Industry responds with gusto, privately funding a major rocket program led by Barnes, Cargraves, and Thayer. Before long, a sleek, silver rocket--humanity's ultimate manufacturing achievement--towers over the New Mexican plateau. Thwarted at the last moment by propaganda-incited public opposition and red tape, Barnes decides they must launch immediately or not at all. There's one last hitch: their radio man is laid up, so they must take a contractor, Sweeney (Wesson), who's certain the whole scheme is "all wet."
Nonetheless, and to Sweeney's amazement, they make it into space. En route the crew even performs a spacewalk to fix an antenna, though they nearly lose Cargraves in the process. But a miscalculation compels them to use too much fuel for their landing. Now, having finally reached their goal (and having claimed the moon for America), they face the dismal prospect of not being able to get everyone back to Earth. There seems to be only one solution--someone has to stay behind.
"The thing won't woik!"
Destination Moon and the novel it's supposed to be based on, Rocketship Galileo, have exactly two things in common: the last name of one of the characters (Cargraves) and a trip to the moon.
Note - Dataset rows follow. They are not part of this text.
theorem execRmax_keeps {a1 a2 a3 a4} (h4 : Keeps s0 a4) :
    ∃ t, execRmax a1 a2 a3 a4 = .next t ∧ Keeps s0 t := ⟨_, rfl, vRmax_keeps h4⟩

theorem execSurvey_keeps {a1 a2 a3 a4} (h4 : Keeps s0 a4) :
    ∃ t, execSurvey a1 a2 a3 a4 = .next t ∧ Keeps s0 t := ⟨_, rfl, vSurvey_keeps h4⟩

theorem execPadd_keeps {a1 a2 a3 a4} (h4 : Keeps s0 a4) :
    ∃ t, execPadd a1 a2 a3 a4 = .next t ∧ Keeps s0 t := ⟨_, rfl, vPacked2_keeps h4⟩

theorem execPmul_keeps {a1 a2 a3 a4} (h4 : Keeps s0 a4) :
    ∃ t, execPmul a1 a2 a3 a4 = .next t ∧ Keeps s0 t := ⟨_, rfl, vPacked2_keeps h4⟩

theorem execPfma_keeps {a1 a2 a3 a4} (h4 : Keeps s0 a4) :
    ∃ t, execPfma a1 a2 a3 a4 = .next t ∧ Keeps s0 t := ⟨_, rfl, vPfma_keeps h4⟩

theorem execMoveComplete_keeps {a1 a2 a3 a4 a5} (h5 : Keeps s0 a5) :
    ∃ t, execMoveComplete a1 a2 a3 a4 a5 = .next t ∧ Keeps s0 t := ⟨_, rfl, moveComplete_keeps (State.tick_keeps h5)⟩

theorem execPageFetchStart_keeps {a1 a2 a3} (h3 : Keeps s0 a3) :
    ∃ t, execPageFetchStart a1 a2 a3 = .next t ∧ Keeps s0 t := ⟨_, rfl, fetchStart_keeps h3⟩

theorem execFreeReserveEvict_keeps {a1 a2} (h2 : Keeps s0 a2) :
    ∃ t, execFreeReserveEvict a1 a2 = .next t ∧ Keeps s0 t := ⟨_, rfl, reserveEvict_keeps h2⟩

theorem execIdleAgeExpiry_keeps {a1 a2 a3 a4} (h4 : Keeps s0 a4) :
    ∃ t, execIdleAgeExpiry a1 a2 a3 a4 = .next t ∧ Keeps s0 t := ⟨_, rfl, idleAge_keeps (State.tick_keeps h4)⟩

theorem execPrefetchLate_keeps {a1 a2 a3 a4} (h4 : Keeps s0 a4) :
    ∃ t, execPrefetchLate a1 a2 a3 a4 = .next t ∧ Keeps s0 t := ⟨_, rfl, prefetchLate_keeps (State.tick_keeps h4)⟩

theorem execPreemptRequest_keeps {a1 a2} (h2 : Keeps s0 a2) :
    ∃ t, execPreemptRequest a1 a2 = .next t ∧ Keeps s0 t := ⟨_, rfl, preemptRequest_keeps h2⟩

theorem execTimeSliceExpiry_keeps {a1 a2 a3} (h3 : Keeps s0 a3) :
    ∃ t, execTimeSliceExpiry a1 a2 a3 = .next t ∧ Keeps s0 t := ⟨_, rfl, timeSlice_keeps (State.tick_keeps h3)⟩

theorem execStarvationLimit_keeps {a1 a2 a3} (h3 : Keeps s0 a3) :
    ∃ t, execStarvationLimit a1 a2 a3 = .next t ∧ Keeps s0 t := ⟨_, rfl, starvation_keeps (State.tick_keeps h3)⟩

theorem execMarkerSaveComplete_keeps {a1 a2} (h2 : Keeps s0 a2) :
    ∃ t, execMarkerSaveComplete a1 a2 = .next t ∧ Keeps s0 t := ⟨_, rfl, markerSaved_keeps h2⟩

theorem execCoef_keeps {a1 a2 a3 a4 a5 a6} (h6 : Keeps s0 a6) :
    ∃ t, execCoef a1 a2 a3 a4 a5 a6 = .next t ∧ Keeps s0 t := ⟨_, rfl, coefSlot_keeps h6⟩

theorem execUpdate_keeps {a1 a2 a3 a4 a5 a6 a7} (h7 : Keeps s0 a7) :
    ∃ t, execUpdate a1 a2 a3 a4 a5 a6 a7 = .next t ∧ Keeps s0 t := ⟨_, rfl, updateEcc_keeps h7⟩

theorem execShdEventReply_keeps {a1 a2 a3 a4} (h4 : Keeps s0 a4) :
    ∃ t, execShdEventReply a1 a2 a3 a4 = .next t ∧ Keeps s0 t := ⟨_, rfl, eventReply_keeps h4⟩

theorem execShdEventTimeout_keeps {a1 a2 a3 a4} (h4 : Keeps s0 a4) :
    ∃ t, execShdEventTimeout a1 a2 a3 a4 = .next t ∧ Keeps s0 t := ⟨_, rfl, eventTimeout_keeps (State.tick_keeps h4)⟩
Rocketship Galileo was breezy, escapist SF pulp in which aw-shucks teenagers took a lark in outer space. Destination Moon, on the other hand, was conceived with a great and noble purpose: to convince everyday Americans that humanity can--and must--go to the moon. With the book's space Nazis cleverly generalized into whatever inimical power viewers care to think of, the film pounds home both the feasibility of going and the danger of not going. It frantically attacks contemporary skepticism, bringing in one doubting Thomas after another to be won over--to the point of including one in the crew in the form of Brooklyn bumpkin Sweeney ("General, the next time you tell me you can get to the moon, I'll believe you!"). The filmmakers even hired Woody Woodpecker to talk down to the audience about basic physics.
American boosterism
In 1950 there may have been a need for missionary zeal on behalf of the unborn space program, but today most of Destination Moon has the appeal of an especially earnest industrial arts snoozer ("Only American industry can do this job!"). Since this is a George Pal film, there's one obvious exception: The moonscape scenes are strikingly realized by art director George Sawley and beautifully photographed by cinematographer Lionel Lindon (Around the World in Eighty Days). Destination Moon also won an Academy Award for Lee Zavitz's special effects.
Art direction aside, Destination Moon is significant less as entertainment than as an intriguing artifact of pre-Sputnik days, a time of exasperation for those who chafed to launch the Space Age.
The most interesting thing about the film's bland star is the fact that he won his contract (and his screen name) in a radio contest. Born Ralph Bowman, he reportedly edged out Hugh Beaumont for the big prize, an RKO contract--in the name of John Archer.